Parfois éclipsé par l'accord de Paris sur le climat, l'agenda 2030 constitue un formidable travail, résultat de négociations intenses entre gouvernements et acteurs de la société civile. Les ODD ne concernent pas que la lutte contre le changement climatique, mais également l'accès à des emplois décents (objectif 8), la promotion d'infrastructures résilientes et d'une industrialisation durable (objectif 9), la réduction des inégalités (objectif 10), la consommation et la production responsables (objectif 12) ou encore la vie aquatique et terrestre (objectifs 14 et 15).

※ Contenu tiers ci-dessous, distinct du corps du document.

-- ==== Sys2Proof/Laws/Initiator.lean ====
section
/-! SUPPORT. What sending the outstanding packet can do (spec R184, R204), and the ranges of the arithmetic the rules use
(R140, R142, R292). -/

namespace Sys2Proof.Machine

/-- What an operation that only transmits leaves unchanged. -/
structure SendFrame (s u : State) : Prop where
  straps : u.straps = s.straps
  now : u.now = s.now
  c : u.c = s.c
  p : u.p = s.p
  slots : u.slots = s.slots
  rxp : u.rxp = s.rxp

/-- `Tx` changes neither record, the table, the counter nor `RXP` (R284). -/
theorem transmit_frame (k : Packet) (dest : Nat) (s : State) : SendFrame s (transmit k dest s).2 := by
  unfold transmit
  split <;> exact ⟨rfl, rfl, rfl, rfl, rfl, rfl⟩

/-- `tx_or_die` either only transmits, or closes after it (R204). -/
theorem txOrDie_cases (k : Packet) (s : State) :
    ∃ u, SendFrame s u ∧ (txOrDie k s = u ∨ txOrDie k s = closeConn .errTransport u) := by
  refine ⟨_, transmit_frame k s.c.peerAddr s, ?_⟩
  unfold txOrDie
  split
  · rename_i t h; exact .inl (by rw [h])
  · rename_i t h; exact .inr (by rw [h])

/-- A packet is outstanding exactly in SYN_SENT, ESTABLISHED and FIN_SENT (R34, R184). -/
theorem pendingPacket_isSome (s : State) : (pendingPacket s).isSome = s.c.state.sending := by
  unfold pendingPacket
  cases s.c.state <;> rfl

/-- The source read of a transmission changes nothing of the block (R184, R287). -/
theorem noteSrcRead_frame (s : State) : SendFrame s (noteSrcRead s) := by
  unfold noteSrcRead
  split <;> exact ⟨rfl, rfl, rfl, rfl, rfl, rfl⟩

/-- Sending the outstanding packet either only transmits, or closes after it, and the latter only where a packet is
outstanding (R184, R204). -/
theorem sendPending_cases (s : State) :
    ∃ u, SendFrame s u ∧
      (sendPending s = u ∨ (s.c.state.sending = true ∧ sendPending s = closeConn .errTransport u)) := by
  unfold sendPending
  cases hp : pendingPacket s with
  | none => exact ⟨s, ⟨rfl, rfl, rfl, rfl, rfl, rfl⟩, .inl rfl⟩
  | some k =>
    have hs : s.c.state.sending = true := by rw [← pendingPacket_isSome, hp]; rfl
    have n := noteSrcRead_frame s
    obtain ⟨u, f, h⟩ := txOrDie_cases k (noteSrcRead s)
    refine ⟨u, ⟨f.straps.trans n.straps, f.now.trans n.now, f.c.trans n.c, f.p.trans n.p, f.slots.trans n.slots,
      f.rxp.trans n.rxp⟩, ?_⟩
    exact h.imp id fun h => ⟨hs, h⟩

/-- A chunk never exceeds `MAX_PAYLOAD` (R6, R185). -/
theorem chunkLen_le {s : State} (h : s.params.Wf) : chunkLen s ≤ s.params.maxPayload := by
  have : s.params.chunk = s.params.maxPayload := h.2.2.2.2.2.2.1
  unfold chunkLen
  omega

/-- A drawn initial sequence number is below `MAX_SEQ` (R292). -/
theorem isnOf_lt {q : Params} (h : q.Wf) (draw : Word16) : (isnOf q draw).toNat < q.maxSeq := by
  have h1 : q.maxPayload + 1 ≤ q.maxSeq := h.2.2.2.1
  have h2 : q.maxSeq ≤ 2 ^ 32 := h.2.2.2.2.1
  have := Nat.mod_lt draw.toNat (show 0 < q.maxSeq by omega)
  unfold isnOf
  rw [BitVec.toNat_ofNat, Nat.mod_eq_of_lt (by omega)]
  exact this

/-- Addition of a chunk to the offset does not wrap while the offset is inside the source (R151). -/
theorem nextOffset_toNat {s : State} (h : s.p.sourceOffset.toNat ≤ s.c.srcLen.toNat) :
    (nextOffset s).toNat = s.p.sourceOffset.toNat + chunkLen s := by
  have hc : chunkLen s = min s.params.chunk (s.c.srcLen.toNat - s.p.sourceOffset.toNat) := rfl
  have hl := s.c.srcLen.isLt
  unfold nextOffset
  rw [BitVec.toNat_add, BitVec.toNat_ofNat, Nat.mod_eq_of_lt (a := chunkLen s) (by omega), Nat.mod_eq_of_lt (by omega)]

/-- What `send_next` can do (R190): the FIN when nothing is left, the next chunk otherwise. -/
theorem sendNext_cases (off : Word32) (s : State) :
    (off = s.c.srcLen ∧ sendNext off s = sendPending (enterFinSent off s)) ∨
    (off ≠ s.c.srcLen ∧ sendNext off s = sendPending (armPending s.c.peerAckExpected off s)) := by
  unfold sendNext
  split
  · rename_i h; exact .inl ⟨h, rfl⟩
  · rename_i h; exact .inr ⟨h, rfl⟩

/-- What the deadline evaluation can do (R168): at most one deadline acts, abort before linger before round. -/
theorem evalDeadlines_cases (s : State) :
    (abortExpired s = true ∧ evalDeadlines s = closeConn (abortResult s) s) ∨
    (abortExpired s = false ∧ lingerExpired s = true ∧ evalDeadlines s = closeConn .ok s) ∨
    (abortExpired s = false ∧ lingerExpired s = false ∧ roundExpired s = true ∧ evalDeadlines s = resendPending s) ∨
    (abortExpired s = false ∧ lingerExpired s = false ∧ roundExpired s = false ∧ evalDeadlines s = s) := by
  unfold evalDeadlines
  cases abortExpired s <;> cases lingerExpired s <;> cases roundExpired s <;> simp

end Sys2Proof.Machine
end

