-- ==== Sys2Proof/Tests/Slice0.lean ====
section
/-! SUPPORT. Tests on fixed values: well-formedness, decoding of words written out from the tables of
spec/30_encoding.md, one step on small states (expected values from spec/95_test_vectors.md), and for every statement
with hypotheses a state and operands that meet them all. -/

namespace Sys2Proof.Tests

open Sys2Proof.Machine

/-! ### Small states -/

/-- Small parameters: two slots, chunks of four bytes, `MAX_SEQ` 100. -/
def tiny : Params := { Params.default with maxPayload := 4, chunk := 4, maxSeq := 100, nSlots := 2 }

/-- A machine of a role just after reset, with small parameters. -/
def fresh (r : Role) : State := State.resetWith ⟨r, tiny⟩ (Ports.quiet ⟨r, tiny⟩)

/-- A slot with an open stream. -/
def openSlot0 : Slot where
  inUse := true
  connId := 1
  peerAddr := 7
  seq := 40
  ack := 10
  finObserved := false
  sinkOpen := true
  lastActivity := 0

/-- A slot that has observed a FIN. -/
def closingSlot0 : Slot := { openSlot0 with finObserved := true, sinkOpen := false }

/-- A responder with this slot 0, the second slot free, at time 5, answering a datagram of peer 9. -/
def responder (x : Slot) : State :=
  { fresh .responder with now := 5, slots := [x, Slot.free], rxp := { PacketReg.zero with peer := 9 } }

/-- A responder whose two slots are both in use. -/
def fullResponder : State :=
  { responder openSlot0 with slots := [openSlot0, { openSlot0 with connId := 2 }] }

/-- An initiator in this state at time 600, with a source of six bytes and this offset outstanding. -/
def initiator (cs : ConnState) (off : Word32) : State :=
  { fresh .initiator with
    now := 600
    c :=
      { Conn.zero with
        state := cs, connId := 3, peerAddr := 8, localSeq := 25, peerAckExpected := 8, srcLen := 6
        lastActivity := 100 }
    p := { valid := cs.sending, seq := 25, ack := 8, sendTime := 100, sourceOffset := off } }

/-- The next `Tx` answers these in turn, then success. -/
def withTx (l : List TxResult) (s : State) : State := s.setIo { s.io with txResults := { front := l, rest := .ok } }

/-- A datagram of peer 9 waits at the RX port. -/
def withRx (d : List Byte) (s : State) : State := s.setIo { s.io with rx := [{ bytes := d, peer := 9 }] }

/-- Some request is pending and nothing of higher priority. -/
def withPorts (reset rxErr : Bool) (start ticks : Nat) (s : State) : State :=
  s.setIo { s.io with resetReq := reset, rxErr := rxErr, start := start, ticks := ticks }

/-- The next state an outcome gives; the given state where it gives none. -/
def after (s : State) (o : Host.Outcome State Fault Refusal) : State :=
  match o with
  | .next t => t
  | .fault _ => s
  | .refused _ => s

/-- Does an outcome give a next state? -/
def runs (o : Host.Outcome State Fault Refusal) : Bool :=
  match o with
  | .next _ => true
  | .fault _ => false
  | .refused _ => false

/-- An outcome that gives a next state gives the one `after` reads. -/
theorem runs_next (s : State) (o : Host.Outcome State Fault Refusal) (h : runs o = true) : o = .next (after s o) := by
  cases o with
  | next t => rfl
  | fault f => cases f
  | refused r => cases h

/-! ### Well-formedness: one ill-formed term for each check -/

theorem test_default_params_wf : Params.default.Wf := by decide
theorem test_tiny_params_wf : tiny.Wf := by decide
theorem test_refuses_no_slot : ¬ ({ tiny with nSlots := 0 } : Params).Wf := by decide
theorem test_refuses_too_many_slots : ¬ ({ tiny with nSlots := 65536 } : Params).Wf := by decide
theorem test_refuses_empty_payload : ¬ ({ tiny with maxPayload := 0, chunk := 0 } : Params).Wf := by decide
theorem test_refuses_payload_of_sequence_space : ¬ ({ tiny with maxSeq := 4 } : Params).Wf := by decide
theorem test_refuses_wide_sequence_space : ¬ ({ tiny with maxSeq := 4294967297 } : Params).Wf := by decide
theorem test_refuses_round_not_below_abort : ¬ ({ tiny with tRoundMs := 10000 } : Params).Wf := by decide
theorem test_refuses_chunk_not_payload : ¬ ({ tiny with chunk := 3 } : Params).Wf := by decide
theorem test_refuses_wide_transfer : ¬ ({ tiny with maxXfer := 4294967296 } : Params).Wf := by decide
theorem test_refuses_no_tick : ¬ ({ tiny with tickMs := 0 } : Params).Wf := by decide
theorem test_refuses_narrow_clock : ¬ ({ tiny with nowW := 14 } : Params).Wf := by decide
theorem test_refuses_fin_reply_flags : ¬ ({ tiny with rspFinFlags := 4 } : Params).Wf := by decide
theorem test_refuses_other_header_length : ¬ ({ tiny with hdrLen := 14 } : Params).Wf := by decide
theorem test_refuses_two_bit_flag : ¬ ({ tiny with flagSyn := 10 } : Params).Wf := by decide
theorem test_refuses_shared_flag_bit : ¬ ({ tiny with flagSyn := 4 } : Params).Wf := by decide
/-- Other flag bits than the defaults are a parameter choice (R5, U1). -/
theorem test_accepts_other_flag_bits :
    ({ tiny with flagFin := 8, flagSyn := 16, flagAck := 32, rspFinFlags := 40 } : Params).Wf := by decide
theorem test_refuses_long_payload : ¬ (Instr.data 1 2 3 [0, 0, 0, 0, 0]).Wf 4 := by decide
theorem test_accepts_full_payload : (Instr.data 1 2 3 [0, 0, 0, 0]).Wf 4 := by decide

/-! ### Decoding of words written out from R101 and R106 (V20 to V27; the worked headers of R144 to R149) -/

/-- V22 and V26: DATA with four payload bytes. -/
theorem test_decode_data :
    decode Params.default [0x00, 0x00, 0x63, 0xFF, 0x00, 0x00, 0x00, 0x00, 0x00, 0x14, 0x00, 0x00, 0xDE, 0xAD, 0xBE, 0xEF] =
      .ok (.data 25599 0 20 [0xDE, 0xAD, 0xBE, 0xEF]) := by decide
theorem test_decode_fin :
    decode Params.default [0x00, 0x00, 0x08, 0xFD, 0x00, 0x00, 0x00, 0x00, 0x00, 0x01, 0x00, 0x01] = .ok (.fin 2301 0 1 []) := by
  decide
theorem test_decode_syn :
    decode Params.default [0x00, 0x00, 0x03, 0xE8, 0x00, 0x00, 0x00, 0x00, 0x00, 0x00, 0x00, 0x02] = .ok (.syn 1000 0 0 []) := by
  decide
/-- V21 and V25. -/
theorem test_decode_ack :
    decode Params.default [0x00, 0x00, 0x00, 0x01, 0x00, 0x00, 0x00, 0x02, 0x00, 0x03, 0x00, 0x04] = .ok (.ack 1 2 3 []) := by decide
/-- V20: each byte position. -/
theorem test_decode_finack :
    decode Params.default [0x12, 0x34, 0x56, 0x78, 0x9A, 0xBC, 0xDE, 0xF0, 0x13, 0x57, 0x00, 0x05] =
      .ok (.finack 0x12345678 0x9ABCDEF0 0x1357 []) := by decide
theorem test_decode_synack :
    decode Params.default [0x00, 0x00, 0x0F, 0xA0, 0x00, 0x00, 0x03, 0xE9, 0x00, 0x01, 0x00, 0x06] =
      .ok (.synack 4000 1001 1 []) := by decide
/-- V20: `ENCODE` writes the bytes the table gives. -/
theorem test_encode_finack :
    encode Params.default (.finack 0x12345678 0x9ABCDEF0 0x1357 []) =
      [0x12, 0x34, 0x56, 0x78, 0x9A, 0xBC, 0xDE, 0xF0, 0x13, 0x57, 0x00, 0x05] := by decide
/-- V24: eleven bytes. -/
theorem test_decode_refuses_short :
    decode Params.default [0x00, 0x00, 0x03, 0xE8, 0x00, 0x00, 0x00, 0x00, 0x00, 0x00, 0x00] = .error .truncatedHeader := by decide
/-- The classification row of 0x0104: the ACK bit does not make it an ACK. -/
theorem test_decode_refuses_reserved :
    decode Params.default [0, 0, 0, 0, 0, 0, 0, 0, 0, 0, 0x01, 0x04] = .error (.reservedFlags 0x0104) := by decide

/-- With other flag bits the combined values follow: FIN and ACK together are a FINACK, and 5 is reserved. -/
theorem test_decode_follows_flag_parameters :
    let q : Params := { tiny with flagFin := 8, flagSyn := 16, flagAck := 32, rspFinFlags := 40 }
    decode q [0, 0, 0, 1, 0, 0, 0, 2, 0, 3, 0, 40] = .ok (.finack 1 2 3 []) ∧
    decode q [0, 0, 0, 1, 0, 0, 0, 2, 0, 3, 0, 5] = .error (.reservedFlags 5) := by decide

/-- The header words of the opcode table, fields zero, and one with every field set (V20). -/
theorem test_table_words :
    decodeTableWord 96 0x000000000000000000000000 = some (.data 0 0 0 []) ∧
    decodeTableWord 96 0x000000000000000000000001 = some (.fin 0 0 0 []) ∧
    decodeTableWord 96 0x000000000000000000000002 = some (.syn 0 0 0 []) ∧
    decodeTableWord 96 0x000000000000000000000004 = some (.ack 0 0 0 []) ∧
    decodeTableWord 96 0x000000000000000000000005 = some (.finack 0 0 0 []) ∧
    decodeTableWord 96 0x000000000000000000000006 = some (.synack 0 0 0 []) ∧
    decodeTableWord 96 0x000000000000000000000003 = none ∧
    decodeTableWord 96 0x123456789ABCDEF013570005 = some (.finack 0x12345678 0x9ABCDEF0 0x1357 []) := by decide

/-- Each row's word runs as the first instruction after reset. -/
theorem test_step_runs_every_row :
    runs (step (State.reset.withFetchWord 96 0)) = true ∧ runs (step (State.reset.withFetchWord 96 1)) = true ∧
    runs (step (State.reset.withFetchWord 96 2)) = true ∧ runs (step (State.reset.withFetchWord 96 4)) = true ∧
    runs (step (State.reset.withFetchWord 96 5)) = true ∧ runs (step (State.reset.withFetchWord 96 6)) = true := by
  decide

/-- The header word of V80 after reset: the SYN's `ack` and id are ignored, and slot 0 holds what V80 shows. -/
theorem test_step_first_syn :
    (after State.reset (step (State.reset.withFetchWord 96 0x000063FF0000004D00090002))).slot 0 =
      { inUse := true, connId := 1, peerAddr := 0, seq := 0, ack := 0, finObserved := false, sinkOpen := true
        lastActivity := 0 } := by decide

/-! ### One step from the rows of spec/95_test_vectors.md -/

/-- The responder of the run V80 to V94: three slots, this slot 0, time 5, the draws 25599 then 100, peer A being 1. -/
def responderV (x : Slot) : State :=
  { State.resetWith ⟨.responder, { Params.default with nSlots := 3 }⟩
      (Ports.quiet ⟨.responder, { Params.default with nSlots := 3 }⟩) with
    now := 5, slots := [x, Slot.free, Slot.free], rxp := { PacketReg.zero with peer := 1 } }

/-- Slot 0 of that run. -/
def slotV (seq ack : Word32) (fin : Bool) : Slot :=
  { inUse := true, connId := 1, peerAddr := 1, seq := seq, ack := ack, finObserved := fin, sinkOpen := !fin
    lastActivity := 0 }

/-- V81: in-order DATA. -/
theorem test_v81_data :
    let t := after State.reset (exec (.data 0 0 1 [0x61, 0x62, 0x63]) (responderV (slotV 25599 0 false)))
    t.slot 0 =
      { inUse := true, connId := 1, peerAddr := 1, seq := 0, ack := 3, finObserved := false, sinkOpen := true
        lastActivity := 5 } ∧
    t.io.trace =
      [.sinkWrite 1 [0x61, 0x62, 0x63], .sinkFlush 1,
        .tx [0x00, 0x00, 0x00, 0x00, 0x00, 0x00, 0x00, 0x03, 0x00, 0x01, 0x00, 0x04] 1] := by decide
/-- V86: DATA with id 4, above `N_SLOTS`. -/
theorem test_v86_data_miss :
    (after State.reset (exec (.data 0 0 4 []) (responderV (slotV 0 5 false)))).sticky = 8 := by decide
/-- V92: the ACK that completes the teardown frees the slot. -/
theorem test_v92_ack_frees :
    let t := after State.reset (exec (.ack 6 1 1 []) (responderV (slotV 0 6 true)))
    t.slot 0 = Slot.free ∧ t.io.trace = [] := by decide
/-- V89: a FIN out of order. -/
theorem test_v89_fin :
    let t := after State.reset (exec (.fin 99 0 1 []) (responderV (slotV 0 5 false)))
    (t.slot 0).ack = 5 ∧ (t.slot 0).finObserved = true ∧ (t.slot 0).sinkOpen = false ∧
    t.io.trace =
      [.tx [0x00, 0x00, 0x00, 0x00, 0x00, 0x00, 0x00, 0x05, 0x00, 0x01, 0x00, 0x04] 1,
        .tx [0x00, 0x00, 0x00, 0x00, 0x00, 0x00, 0x00, 0x05, 0x00, 0x01, 0x00, 0x05] 1, .sinkClose 1] := by decide
/-- V93: the freed slot is allocated again with the draw 100. -/
theorem test_v93_syn :
    let s := responderV Slot.free
    let t := after State.reset
      (exec (.syn 1 0 0 []) (s.setIo { s.io with draws := { front := [100], rest := 0 } }))
    (t.slot 0).seq = 100 ∧ (t.slot 0).ack = 2 ∧
    t.io.trace =
      [.sinkOpen 1, .tx [0x00, 0x00, 0x00, 0x64, 0x00, 0x00, 0x00, 0x02, 0x00, 0x01, 0x00, 0x06] 1] := by decide

/-- The initiator of the run V50 to V63 in this state, at this time. -/
def initiatorV (cs : ConnState) (now : Nat) (ls srcLen off : Word32) : State :=
  { State.resetWith ⟨.initiator, Params.default⟩ (Ports.quiet ⟨.initiator, Params.default⟩) with
    now := now
    c :=
      { Conn.zero with
        state := cs, connId := 3, localSeq := ls, peerAckExpected := 8, srcLen := srcLen, lingerStart := 700 }
    p := { valid := cs.sending, seq := ls, ack := 8, sendTime := 0, sourceOffset := off } }

/-- V57: the last chunk is acknowledged and the FIN goes out. -/
theorem test_v57_ack :
    let t := after State.reset (exec (.ack 0 425 3 []) (initiatorV .established 600 25513 1024 512))
    t.c.state = .finSent ∧ t.c.localSeq = 425 ∧ t.c.lastActivity = 600 ∧
    t.p = { valid := true, seq := 425, ack := 0, sendTime := 600, sourceOffset := 1024 } ∧
    t.io.trace = [.tx [0x00, 0x00, 0x01, 0xA9, 0x00, 0x00, 0x00, 0x00, 0x00, 0x03, 0x00, 0x01] 0] := by decide
/-- V59: a bare FIN in FIN_SENT, whatever its `ack`. -/
theorem test_v59_fin :
    let t := after State.reset (exec (.fin 24 9999 3 []) (initiatorV .finSent 700 425 1024 1024))
    t.c.state = .linger ∧ t.c.lingerStart = 700 ∧ t.p.valid = false ∧ t.c.localSeq = 425 ∧
    t.io.trace = [.tx [0x00, 0x00, 0x01, 0xAA, 0x00, 0x00, 0x00, 0x19, 0x00, 0x03, 0x00, 0x04] 0] := by decide
/-- V60: a FINACK in LINGER. -/
theorem test_v60_finack :
    let t := after State.reset (exec (.finack 25599 426 3 []) (initiatorV .linger 900 425 1024 1024))
    t.c.state = .linger ∧ t.c.lingerStart = 700 ∧
    t.io.trace = [.tx [0x00, 0x00, 0x01, 0xAA, 0x00, 0x00, 0x00, 0x00, 0x00, 0x03, 0x00, 0x04] 0] := by decide
/-- V58: a FINACK in FIN_SENT with the wrong `ack`. -/
theorem test_v58_finack_mismatch :
    let t := after State.reset (exec (.finack 24 425 3 []) (initiatorV .finSent 600 425 1024 1024))
    t.c.state = .finSent ∧ t.c.lastActivity = 600 ∧ t.io.trace = [] := by decide
/-- V66: a SYNACK at the top of the sequence space, with a source of one byte (0x78). -/
theorem test_v66_synack :
    let s := initiatorV .synSent 0 25599 1 0
    let t := after State.reset (exec (.synack 0 0 1 []) (s.setIo { s.io with src := [(0, 0x78)] }))
    t.c.state = .established ∧ t.c.localSeq = 0 ∧ t.c.peerAckExpected = 1 ∧ t.c.connId = 1 ∧
    t.io.trace =
      [.srcRead 0 1, .tx [0x00, 0x00, 0x00, 0x00, 0x00, 0x00, 0x00, 0x01, 0x00, 0x01, 0x00, 0x00, 0x78] 0] := by
  decide
/-- V65: a SYNACK that acknowledges 25600 is rejected. -/
theorem test_v65_synack_rejected :
    let t := after State.reset (exec (.synack 0 25600 1 []) (initiatorV .synSent 0 25599 1 0))
    t.c.state = .synSent ∧ t.io.trace = [] := by decide
/-- V100: the registers just after reset. -/
theorem test_v100_reset_registers :
    hostRead State.reset 1 = 0x00140001 ∧ hostRead State.reset 2 = 0 ∧ hostRead State.reset 3 = 0 ∧
    hostRead State.reset 0x100 = 0 ∧ hostRead State.reset 0x0B = 0 := by decide
/-- V103: the registers of slot 0 after V81. -/
theorem test_v103_slot_registers :
    let t := after State.reset (exec (.data 0 0 1 [0x61, 0x62, 0x63]) (responderV (slotV 25599 0 false)))
    hostRead t 0x100 = 0x00010005 ∧ hostRead t 0x101 = 0 ∧ hostRead t 0x102 = 3 := by decide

Les ODD constituent ainsi une base référentielle, un langage commun, dans lequel les acteurs publics et privés peuvent trouver des orientations susceptibles de guider leurs initiatives législatives, sociales, économiques et environnementales. Malheureusement, selon le bilan 2019 publié par le réseau Sustainable Development Solutions Network (SDSN) pour l'ONU, aucun pays ne suit actuellement une trajectoire alignée avec l'atteinte des 17 ODD et même les États les mieux notés éprouvent de sévères difficultés. La France est notamment en retard sur les ODD 8, 12 et 13, relatif à la lutte contre le changement climatique, ce qui appelle à renforcer les actions en faveur d'un développement plus juste et plus vertueux sur le plan écologique et de la lutte contre les inégalités. Aujourd'hui plus que jamais, alors qu'il nous reste moins de dix ans, le sujet est d'une actualité brûlante.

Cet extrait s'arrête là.